Figure 4. Relationship of composite score to fibrosis in the Discovery set (A), ROC curve analysis of the composite score in the Discovery set (B) and the Validation set (C) and the predicted and observed number of transplant recipients with fibrosis for each sextile of the composite score within the Discovery and Validation sets (D)

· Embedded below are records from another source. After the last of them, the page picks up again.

-- ==== Sys2Proof/Machine/Image.lean ====
section
/-! DEFINITION. Applying and unloading an image (R18, R47, R71, R117, R135, R180, R191, R199, R204, R215, R243, R287, R291 to R293, R354,
R387), and what a core or course gets from the image. -/

namespace Sys2Proof.Machine

/-! ### A core as the image gives it -/

/-- The context of a stream at job start (R18). -/
def startCtx (b : ImageBodies) (n : Nat) (t : Stream) : StreamCtx :=
  match b.entries.find? fun e => e.1 == n && e.2.1 == t with
  | none => {}
  | some e =>
    { hasEntry := true, pcRegion := BitVec.ofNat 8 e.2.2.1, pcIndex := BitVec.ofNat 32 e.2.2.2,
      dregs := (b.binds.filter fun x => x.1 == n && x.2.1 == t).foldl
        (fun d x => match tfind b.descs x.2.2.2 with | some y => tset d x.2.2.1 y | none => d) [] }

/-- Bit i for each bank i that has a role. -/
def roleBits (roles : List Nat) (role : Nat) : Nat :=
  (List.range 32).foldl (fun a i => if roles.getD i 0 = role then a + 2 ^ i else a) 0

/-- The channels that the image declares; the stall counts stand (R387). -/
def startChans (b : ImageBodies) (n : Nat) (old : Tab DmaChan) : Tab DmaChan :=
  (List.range 4).foldl
    (fun t ch =>
      let stall := (tget old ch {}).stall
      match b.queues.find? fun q => q.core == n && q.chan == ch with
      | some q => tset t ch { declared := true, cqBase := q.base, log2 := q.log2, release := q.release, stall := stall }
      | none => if stall = 0 then t else tset t ch { stall := stall }) []

/-- A core gets its configuration, streams, flags and queues; counters stand, all else is at its reset value. The clock of an inactive core
is gated (R284). -/
def startCore (i : Image) (n : Nat) (c : Core) : Core :=
  let b := i.bodies
  let active := i.courses.getLsbD (courseOf n) && (tget i.active (courseOf n) 0).getLsbD (n % 32)
  let roles := if active then tget b.spadRoles n [] else []
  { c with
    active := active, f := startCtx b n .F, b := startCtx b n .B, u := startCtx b n .U, order := i.issueOrder,
    flags := tget b.flags n [], halt := {}, codeEpoch := 0, leftAt := [], icache := [], wdogLog2 := i.wdogLog2,
    gated := !active, outSignals := [], arrives := [], late := [], rounds := [],
    da := { extBanks := BitVec.ofNat 30 (roleBits roles 1), halving := i.halving, freeze := c.da.freeze, metaDrop := c.da.metaDrop,
            zeroSkip := c.da.zeroSkip, rowsStreamed := c.da.rowsStreamed },
    gme := { segBanks := ((List.range 32).filter fun k => roles.getD k 0 == 2).length, steals := c.gme.steals,
             indexDrop := c.gme.indexDrop, orderDrop := c.gme.orderDrop, mergeStall := c.gme.mergeStall, yealms := c.gme.yealms,
             selEmptyPass := c.gme.selEmptyPass, selEmptyForced := c.gme.selEmptyForced, selNanScore := c.gme.selNanScore },
    ve := [], dma := [], val := [], chans := startChans b n c.chans, regions := tget b.coreRegions n [] }

/-- A course gets its barriers, epochs and step (R71, R180, R215); counters stand. -/
def startCourse (i : Image) (c : Nat) (x : Course) : Course :=
  let b := i.bodies
  let loaded := i.courses.getLsbD c
  let v := x.valley
  { x with
    barriers := (b.barriers.filter fun d => d.level == 0 && d.course == c).foldl
      (fun t d => tset t d.index { declared := true, parts := d.parts }) []
    valley := { overflowDrop := v.overflowDrop, staleReturn := v.staleReturn, absentDrop := v.absentDrop, ueDrop := v.ueDrop,
                rowsLanded := v.rowsLanded, rowsReturned := v.rowsReturned }
    valRegions := tget b.valRegions c []
    step := if loaded then b.initStep else x.step
    sched := if loaded then b.params.map fun p => (p.1, scheduleAt p.2 b.initStep.toNat) else x.sched
    digests := [] }

/-- Module barriers at 0 to 31, fabric barriers at 32 to 47. -/
def startBarriers (b : ImageBodies) : Tab Barrier :=
  (b.barriers.filter fun d => d.level != 0).foldl
    (fun t d => tset t (if d.level = 1 then d.index else 32 + d.index)
      { declared := true, parts := d.parts, members := d.members, root := d.root }) []

namespace State

/-- Every declared queue of a core is zeroed (R117), its bank awake (R231). -/
def zeroQueues (s : State) (n : Nat) : State :=
  (s.core n).chans.foldl
    (fun s x =>
      if x.2.declared then (List.range (2 ^ x.2.log2)).foldl
          (fun s i => (s.wakeBank (x.2.cqBase + 64 * i) imageMaster).putLine (x.2.cqBase + 64 * i) zeroLine) s
      else s) s

/-- Banks as the image powers them; one that goes off loses its content. -/
def powerBanks (s : State) (base size : Nat) (v : List Nat) (count : Nat) : State :=
  (List.range count).foldl
    (fun s i =>
      let a := base + size * i
      let p := v.getD i 0
      let s := if p = 2 ∧ s.bankState a ≠ 2 then s.zeroRange a size else s
      s.setBankState a p) s

/-! ### Unloading (R293) -/

/-- The image, generator and job-cap registers at reset, the image's regions disabled, no core loaded. -/
def unload (s : State) : State :=
  { s with
    image := { lastError := s.image.lastError, lastStatus := s.image.lastStatus }
    rng := {}
    power := { s.power with jobW := 0 }
    health := { s.health with conditions := 0, held := false, lateCourses := [], overdue := [] }
    cores := s.cores.map fun x => (x.1, { x.2 with active := false, regions := [] })
    courses := s.courses.map fun x => (x.1, { x.2 with valRegions := [] })
    colls := s.colls.map fun x => (x.1, { x.2 with regions := [] }) }

end State

/-! ### Applying (R291) -/

/-- The entries of the courses that are not loaded drop out (R292). -/
def keepCourses (loaded : BitVec 64) (b : ImageBodies) : ImageBodies :=
  let c (k : Nat) : Bool := loaded.getLsbD k
  let n (k : Nat) : Bool := c (courseOf k)
  { b with
    overflowAlloc := b.overflowAlloc.filter fun x => c x.1, spadRoles := b.spadRoles.filter fun x => n x.1,
    spadPower := b.spadPower.filter fun x => n x.1, ulPower := b.ulPower.filter fun x => c x.1,
    partitions := b.partitions.filter fun x => c x.1, coreRegions := b.coreRegions.filter fun x => n x.1,
    valRegions := b.valRegions.filter fun x => c x.1, entries := b.entries.filter fun x => n x.1, binds := b.binds.filter fun x => n x.1,
    flags := b.flags.filter fun x => n x.1, barriers := b.barriers.filter fun x => x.level != 0 || c x.course,
    queues := b.queues.filter fun x => n x.core }

/-- Step 1: the configuration of every section. -/
def configure (s : State) (loaded : BitVec 64) (count : Nat) (signed : Bool) (co : CoursesSec) (po : PolicySec) (b : ImageBodies) : State :=
  let i : Image :=
    { loaded := false, signed := signed, readySubset := co.subset, hold := co.hold, sections := count, courses := loaded,
      target := co.target, active := (List.range 64).map fun c => (c, co.active.getD c 0), lastError := s.image.lastError,
      lastStatus := s.image.lastStatus, bodies := b, selfTest := po.selfTest, windowBoundMs := po.bound, issueOrder := po.order,
      wdogLog2 := BitVec.ofNat 6 po.wdog, halving := BitVec.ofNat 7 po.halving }
  let s := { s with
    image := i, hbmAffinity := b.affinityGib
    fabric := { s.fabric with loaded := true, axisMap := b.axisMap, sizes := b.sizes, coord := BitVec.ofNat 24 (packCodes 6 b.coords) }
    power := { s.power with jobW := BitVec.ofNat 16 po.cap }
    rng := { keys := b.keys, declared := BitVec.ofNat 8 (b.keys.foldl (fun a k => a ||| 2 ^ k.1) 0) }
    colls := (List.range 4).map fun k =>
      (k, { aborts := (s.coll k).aborts, regions := tget b.collRegions k []
            triggers := (tget b.collTables k []).zipIdx.map fun e => (e.2, (CollEntry.ofBytes e.1).triggerInit) }) }
  let s := ((List.range 2048).filter co.has).foldl
    (fun s n => if loaded.getLsbD (courseOf n) then s.powerBanks (spadBase n) 32768 (tget b.spadPower n []) 32 else s) s
  ((List.range 64).filter fun c => loaded.getLsbD c).foldl (fun s c => s.powerBanks (ulBase c) 524288 (tget b.ulPower c []) 64) s

/-- The lines of step 2, each with the staged line it needs last, its address and its content. -/
def contentLines (l : List (List Byte)) (ss : List Sect) (b : ImageBodies) : List (Nat × Nat × List Byte) :=
  let bare := b.regions.filter fun r => !ss.any fun x => x.type == 0x08 && x.inst == r.1
  let zeros := bare.flatMap fun r => (List.range r.2.lines).map fun i => (0, r.2.base + 64 * i, zeroLine)
  let code := (ss.filter fun x => x.type == 0x08).flatMap fun x =>
    match tfind b.regions x.inst with
    | none => []
    | some r => (List.range r.lines).map fun i =>
        (x.start + min (bodyLine (64 * i + 63)) (x.lines - 1), r.base + 64 * i, bytesAt (x.bytes l (64 * i) (min 64 (x.len - 64 * i))) 0 64)
  let data := (ss.filter fun x => x.type == 0x10).flatMap fun x =>
    match tfind b.allocs (x.nat l 0 2) with
    | none => []
    | some a => (List.range ((x.len - 64) / 64)).map fun i =>
        (x.start + bodyLine (64 * i + 127), a.base + 64 * (x.nat l 8 8 + i), x.bytes l (64 * i + 64) 64)
  zeros ++ code ++ data

def writeContent (s : State) (ls : List (Nat × Nat × List Byte)) : State :=
  ls.foldl (fun s x => (s.wakeBank x.2.1 imageMaster).putLine x.2.1 x.2.2) s

/-- Step 3: all other state, as the earlier rules require of a load. -/
def initialise (s : State) : State :=
  let i := s.image
  let s := (List.range 2048).foldl (fun s n => s.modCore n (startCore i n)) s
  let s := (List.range 64).foldl (fun s c => s.modCourse c fun x => { startCourse i c x with codeCache := [], passItems := 0 }) s
  let s := ((List.range 2048).filter fun n => (s.core n).active).foldl State.zeroQueues s
  { s with
    modBarriers := startBarriers i.bodies, arrivals := [], valPath := [], nextClose := i.bodies.initStep.toNat
    digest := ([0, 1, 2, 3] : List Nat).foldl (fun t d => tmod t d {} fun x => { x with records := [], awaited := none, compared := s.clock }) s.digest
    reshard := { startGroup := s.reshard.startGroup, table := s.reshard.table, result := s.reshard.result }
    health := { s.health with lateCourses := [], overdue := [] }
    job := { s.job with pausePending := false, faulted := false } }

/-- Applies a checked image; an uncorrectable staged line halts the apply and leaves the module unloaded. -/
def applyImage (s : State) (k : LongCmd) : State × Option ImgErr :=
  let r := readImage s.contentInForce k.staging k.stagingLines
  let l := r.2.1
  let count := imgNat l 6 2
  let ss := sections l k.stagingLines count 1 1
  let co := coursesSec l ss
  let b := keepCourses k.courses k.img
  let s := configure r.1 k.courses count (sectOf ss 0xFF).isSome co (policySec l ss) b
  let s := writeContent s ((contentLines l ss b).takeWhile fun x => decide (x.1 < l.length))
  if r.2.2 then
    let s := initialise s
    (({ s with image := { s.image with loaded := true, digest := imageDigest l ss } }), none)
  else (s.unload, some (applyErr ss l.length))

/-! ### The commands -/

/-- LOAD_IMAGE: the checks run at once, and the job is LOADING until the command completes. -/
def opLoadImage (s : State) (ss seq staging : Nat) (given : Option ImageBodies) : State :=
  match s.turnAway ss true [.empty, .loaded, .halted] false with
  | some e => s.refuse ss seq 0x06 e
  | none =>
    let s := s.vote 0
    if s.sec.lc = .manufacture ∨ s.sec.lc = .decommissioned then s.refuse ss seq 0x06 .notReady
    else if s.rcp.long.isSome then s.refuse ss seq 0x06 .busy
    else
      let old := s.job.state
      let x := checkImage (s.jobMove .loading 0x01) staging given
      let k : LongCmd := { session := ss, hostSeq := seq, type := 0x06, status := .ok, fromState := old, staging := staging,
                           stagingLines := x.2.2.1, img := x.2.2.2 }
      match x.2.1 with
      | .inl e => x.1.startLong { k with status := e.status, payload := leBytes 8 e.word.toNat }
      | .inr loaded => x.1.startLong { k with courses := loaded }

def State.imageFailed (s : State) (st : Status) (payload : List Byte) : State :=
  { s with image := { s.image with lastError := BitVec.ofNat 64 (leNat payload), lastStatus := some st } }

/-- The end of LOAD_IMAGE. -/
def endLoad (s : State) (k : LongCmd) : State :=
  if k.status ≠ .ok then
    ((s.imageFailed k.status k.payload).jobMove k.fromState 0x03).reply k.session k.hostSeq 0x06 k.status k.payload
  else
    match applyImage s k with
    | (s, none) => (s.jobMove .loaded 0x02).settleGuarantee.reply k.session k.hostSeq 0x06 .ok
    | (s, some e) =>
      let p := leBytes 8 e.word.toNat
      ((s.imageFailed e.status p).jobMove .empty 0x04).reply k.session k.hostSeq 0x06 e.status p

/-- LONG_COMMAND_COMPLETE: the command under way ends, and its response is sent and cached (R305). -/
def execLongCommandComplete (s : State) : Out :=
  match s.rcp.long with
  | none => .next s
  | some k =>
    let s := { s with rcp := { s.rcp with long := none } }
    let s := if k.type = 0x11 then s.raiseCounter else s
    if k.type = 0x06 then .next (endLoad s k)
    else .next (s.reply k.session k.hostSeq k.type.toNat k.status k.payload)

def opUnloadImage (s : State) (ss seq : Nat) : State :=
  match s.turnAway ss true [.loaded, .halted] false with
  | some e => s.refuse ss seq 0x07 e
  | none => (s.unload.jobMove .empty 0x05).reply ss seq 0x07 .ok

end Sys2Proof.Machine
end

To predict fibrosis in the Discovery set, a composite score was calculated based on a logistic model, from vimentin mRNA, NKCC2 mRNA and E cadherin mRNA as well as the 18S rRNA in urine samples obtained from the 32 subjects with biopsy-confirmed fibrosis and 44 subjects with stable graft function and normal allograft biopsy. The composite score predicted fibrosis with high accuracy. (A) Figure shows the predicted probability of fibrosis (Y-axis) as a logistic function of the composite score (X-axis). The blue band represents the 95% confidence interval of the model. (B) Figure shows the receiver-operating-characteristic curve for the diagnosis of fibrosis using the composite score. The model had an area under the curve of 0.95 (95%CI: 0.90 to 0.99, P<0.0001). At a cut-point or 4.5, fibrosis was diagnosed with a specificity of 84.1% (95%CI: 73.3 to 94.9%) and a sensitivity of 93.8% (95%CI: 85.4 to 99.9%). The final prediction equation derived from the Discovery set was used to calculate the predicted probability of fibrosis in the Validation set of 38 kidney transplant recipients; 16 with biopsy-confirmed fibrosis and 22 with stable graft function and normal allograft biopsy. (C) Figure shows the receiver-operating characteristic curve of the composite score (applying the equation from Figure 3, Panel D to the urinary cell mRNA levels of vimentin, NKCC2 and E-cadherin and 18S rRNA level of those in the Validation set) for the diagnosis of fibrosis. The area under the curve for the diagnosis of fibrosis in the Validation set was 0.89 (95%CI: 0.78 to 0.99, P<0.0001). At the composite score cut-point of 4.5 derived from the Discovery set, fibrosis was diagnosed in the Validation set with a specificity of 77.3% (95%CI: 59.8 to 94.8%) and a sensitivity of 87.5% (95% CI: 71.3 to 99.9%). (D) Figure shows the predicted and observed number of transplant recipients with fibrosis for each sextile of the composite score within the Discovery and Validation sets.